About this exercise —
Only one span of the listing below should come back. It runs from the line with "i.readIn p st →" through the line with "no bit of a", and each of its lines must be reproduced exactly.

──────────────────────────────

-- ==== Sys2Proof/Certificates/Slice0/Obligations.lean ====
section
/-! DEFINITION. The statements for the provers. Each docstring names the rule of spec/ it formalises, or the log entry
where it rests on the model's own choice. -/

open Sys2Proof Sys2Proof.Machine

/-! ### Encoding -/

/-- Decoding the bytes of a well-formed instruction gives it back, in the decoder's state in which they are read as
that instruction: `SYNC` in `WaitSync`, `SYNC` mid-frame, each of the 128 `CMD` bytes in `RxCmd`, both frames in every
state (R90 to R97, R103, R105; the contexts are log 17). -/
def Obligations.DecodeEncode : Prop :=
  ∀ (sync : Byte) (st : RxState) (p : PortId) (i : Instr) (bs : List Byte), i.wf = true → i.readIn p st →
    encode sync i = some bs → decode { sync := sync, state := st, port := p } bs = .instr i

/-- Bytes that are read as a `CMD` byte or as a frame are the bytes of the instruction they are read as: no bit of a
word is dropped (R90, R92, R103). -/
def Obligations.EncodeDecode : Prop :=
  ∀ (c : DecodeCtx) (bs : List Byte) (i : Instr), c.state = .rxCmd ∨ 4 ≤ bs.length → decode c bs = .instr i →
    encode c.sync i = some bs

/-- Words written out from the encoding: `SYNC` (R91), `PING` with the ack bit, `NONE`, `GETDEVICEINFO`, the unlisted
ids 5, 127 and 38 (R105, R103, R104), and the frames of the worked examples of R162 and R163. -/
def Obligations.DecodeWords : Prop :=
  decode ⟨0xA6, .waitSync, 0⟩ [0xA6] = .instr (.sync 0) ∧
  decode ⟨0xA6, .mid .rxData, 2⟩ [0xA6] = .instr (.rxByteSyncMidframe 2) ∧
  decode ⟨0xA6, .rxCmd, 0⟩ [0x82] = .instr (.cmdPing 0 true) ∧
  decode ⟨0xA6, .rxCmd, 0⟩ [0x00] = .instr (.cmdNone 0 false) ∧
  decode ⟨0xA6, .rxCmd, 1⟩ [0x11] = .instr (.cmdGetDeviceInfo 1 false) ∧
  decode ⟨0xA6, .rxCmd, 0⟩ [0x05] = .instr (.cmdUnlisted5 0 false) ∧
  decode ⟨0xA6, .rxCmd, 0⟩ [0xFF] = .instr (.cmdUnlisted127 0 true) ∧
  decode ⟨0xA6, .rxCmd, 0⟩ [0xA6] = .instr (.cmdUnlisted38 0 true) ∧
  decode ⟨0xA6, .waitSync, 0⟩ [0xA6, 0x02, 0x00, 0x1F] = .instr (.frameHeaderOnly 0 false 2 0x1F) ∧
  decode ⟨0xA6, .waitSync, 0⟩ [0xA6, 0x11, 0x03, 0x7E, 0x01, 0xA6, 0x02, 0x64, 0x97] =
    .instr (.frameWithData 0 false 17 0x7E [0x01, 0xA6, 0x02] 0x6497)

/-! ### What a step runs -/

/-- When DecodeTask(p) has no call to make and no handler is running, a step takes the next byte its transport answers
and executes the instruction that byte is in the decoder's state (R253, R254, R180). -/
def Obligations.StepRunsByte : Prop :=
  ∀ (s : State) (p : PortId) (rest : List Agent) (r : Rx) (b : Byte) (input : List RxAnswer) (i : Instr),
    s.sched = .decode p :: rest → s.rx? p = some r → r.inHandler = none → (s.ctx (.decode p)).todo = [] →
    (s.env p).input = .byte b :: input → decode (s.decodeCtx p r) [b] = .instr i →
    step s = exec i (State.takeInput { s with sched := rest } p input)

/-- An agent that has operations to execute executes the first of them; DecodeTask(p) does so when it has a receiver
and no handler is running, DrainTask(p) when the port has a drain handle (the programs of R13 as data: log 13). An operation that is another agent's to execute is
refused instead (R285, U4; log 14). -/
def Obligations.StepRunsOperation : Prop :=
  ∀ (s : State) (a : Agent) (rest : List Agent) (i : Instr) (is : List Instr),
    s.sched = a :: rest → (s.ctx a).todo = i :: is →
    (∀ p, a = .decode p → ∃ r, s.rx? p = some r ∧ r.inHandler = none) →
    (∀ p, a = .drain p → (s.drain? p).isSome = true) →
    step s = if mayExecute a i then exec i (State.setTodo { s with sched := rest } a is) else .refused .notOwner

/-- What the tasks do when they have no operation to execute: DecodeTask(p) without a byte runs a round of its loop
(R253), a handler's return makes its reply requests the task's next calls, in order (R226 item 3, log 10), a task whose
handler has not returned waits (R203, U8), DrainTask(p) wakes or runs its loop (R248, R249), and the host changes
nothing (R68). Where the unit is absent there is no such agent (R41, R255), and a turn in its name changes nothing,
whatever is listed for it (log 15). -/
def Obligations.StepTaskTurns : Prop :=
  ∀ (s : State) (p : PortId) (rest : List Agent),
    (∀ r, s.sched = .decode p :: rest → s.rx? p = some r → r.inHandler = none → (s.ctx (.decode p)).todo = [] →
      (∀ b input, (s.env p).input ≠ .byte b :: input) →
      step s = exec (.decodeTaskIteration p) { s with sched := rest }) ∧
    (∀ r h, s.sched = .decode p :: rest → s.rx? p = some r → r.inHandler = some h → (s.env p).handlerReturns = [] →
      step s = .next { s with sched := rest }) ∧
    (∀ r h replies more, s.sched = .decode p :: rest → s.rx? p = some r → r.inHandler = some h →
      (s.env p).handlerReturns = replies :: more →
      ∃ t, step s = .next t ∧ t.rx? p = some { r with inHandler := none } ∧
        (t.ctx (.decode p)).todo = replies.map (fun y => .generateAndSend (.decode p) y.cmd y.port y.data) ++
          (s.ctx (.decode p)).todo ∧
        (∀ q, t.tx? q = s.tx? q) ∧ t.sched = rest) ∧
    (∀ d, s.sched = .drain p :: rest → s.drain? p = some d → d.state = .blocked → (s.ctx (.drain p)).todo = [] →
      step s = exec (.drainWake p) { s with sched := rest }) ∧
    (∀ d, s.sched = .drain p :: rest → s.drain? p = some d → d.state = .draining → (s.ctx (.drain p)).todo = [] →
      step s = exec (.drainIteration p) { s with sched := rest }) ∧
    (s.sched = .host :: rest → (s.ctx .host).todo = [] → step s = .next { s with sched := rest }) ∧
    (s.sched = .drain p :: rest → s.drain? p = none → step s = .next { s with sched := rest }) ∧
    (s.sched = .decode p :: rest → s.rx? p = none → step s = .next { s with sched := rest })

/-! ### The decoder -/

/-- In every state of the decoder, the instruction a byte is executes as the byte step with that byte (R180, R181,
R182, R198). -/
def Obligations.ByteRowsAreByteSteps : Prop :=
  ∀ (s : State) (p : PortId) (r : Rx) (b : Byte) (i : Instr), s.rx? p = some r →
    decode (s.decodeCtx p r) [b] = .instr i → exec i s = exec (.rxStep p b) s

/-- Every one of the 128 `CMD` instructions executes as the byte step with its `CMD` byte, in every state (R92, R107,
R180). -/
def Obligations.CmdRowsAreByteSteps : Prop :=
  ∀ (i : Instr) (p : PortId) (ack : Bool) (id : BitVec 7) (s : State), i.cmdOperands = some (p, ack, id) →
    exec i s = exec (.rxStep p (cmdByte ack id)) s

/-- `WaitSync` (R183): a byte other than `SYNC` changes nothing; on `SYNC` both accumulators are seeded, the data count
is cleared and the decoder moves to `RxCmd`; no other register, memory byte, event or port changes. -/
def Obligations.WaitSync : Prop :=
  ∀ (s : State) (p : PortId) (r : Rx), s.rx? p = some r → r.state = .waitSync →
    (∀ b, b ≠ s.cfg.sync → exec (.rxWaitSync p b) s = .next s ∧ exec (.rxStep p b) s = .next s) ∧
    (∀ i, i = .sync p ∨ i = .rxWaitSync p s.cfg.sync ∨ i = .rxStep p s.cfg.sync → exec i s = .next (s.rxNext p
      { r with
        crc8 := crc8Step s.cfg s.cfg.sync 0x00
        crc16 := crc16Step s.cfg s.cfg.sync 0xFFFF
        dataCount := 0
        state := .rxCmd } [] []))

/-- `reseed` (R184): both accumulators from their fixed initial values with `SYNC` stepped in, the data count 0, and
no other register, memory byte or counter. -/
def Obligations.Reseed : Prop :=
  ∀ (s : State) (p : PortId) (r : Rx), s.rx? p = some r → exec (.rxReseed p) s = .next (s.rxNext p
    { r with
      crc8 := crc8Step s.cfg s.cfg.sync 0x00
      crc16 := crc16Step s.cfg s.cfg.sync 0xFFFF
      dataCount := 0 } [] [])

──────────────────────────────

Answer space —
  ∀ (sync : Byte) (st : RxState) (p : PortId) (i : Instr) (bs : List Byte), i.wf = true → i.readIn p st →
    encode sync i = some bs → decode { sync := sync, state := st, port := p } bs = .instr i

/-- Bytes that are read as a `CMD` byte or as a frame are the bytes of the instruction they are read as: no bit of a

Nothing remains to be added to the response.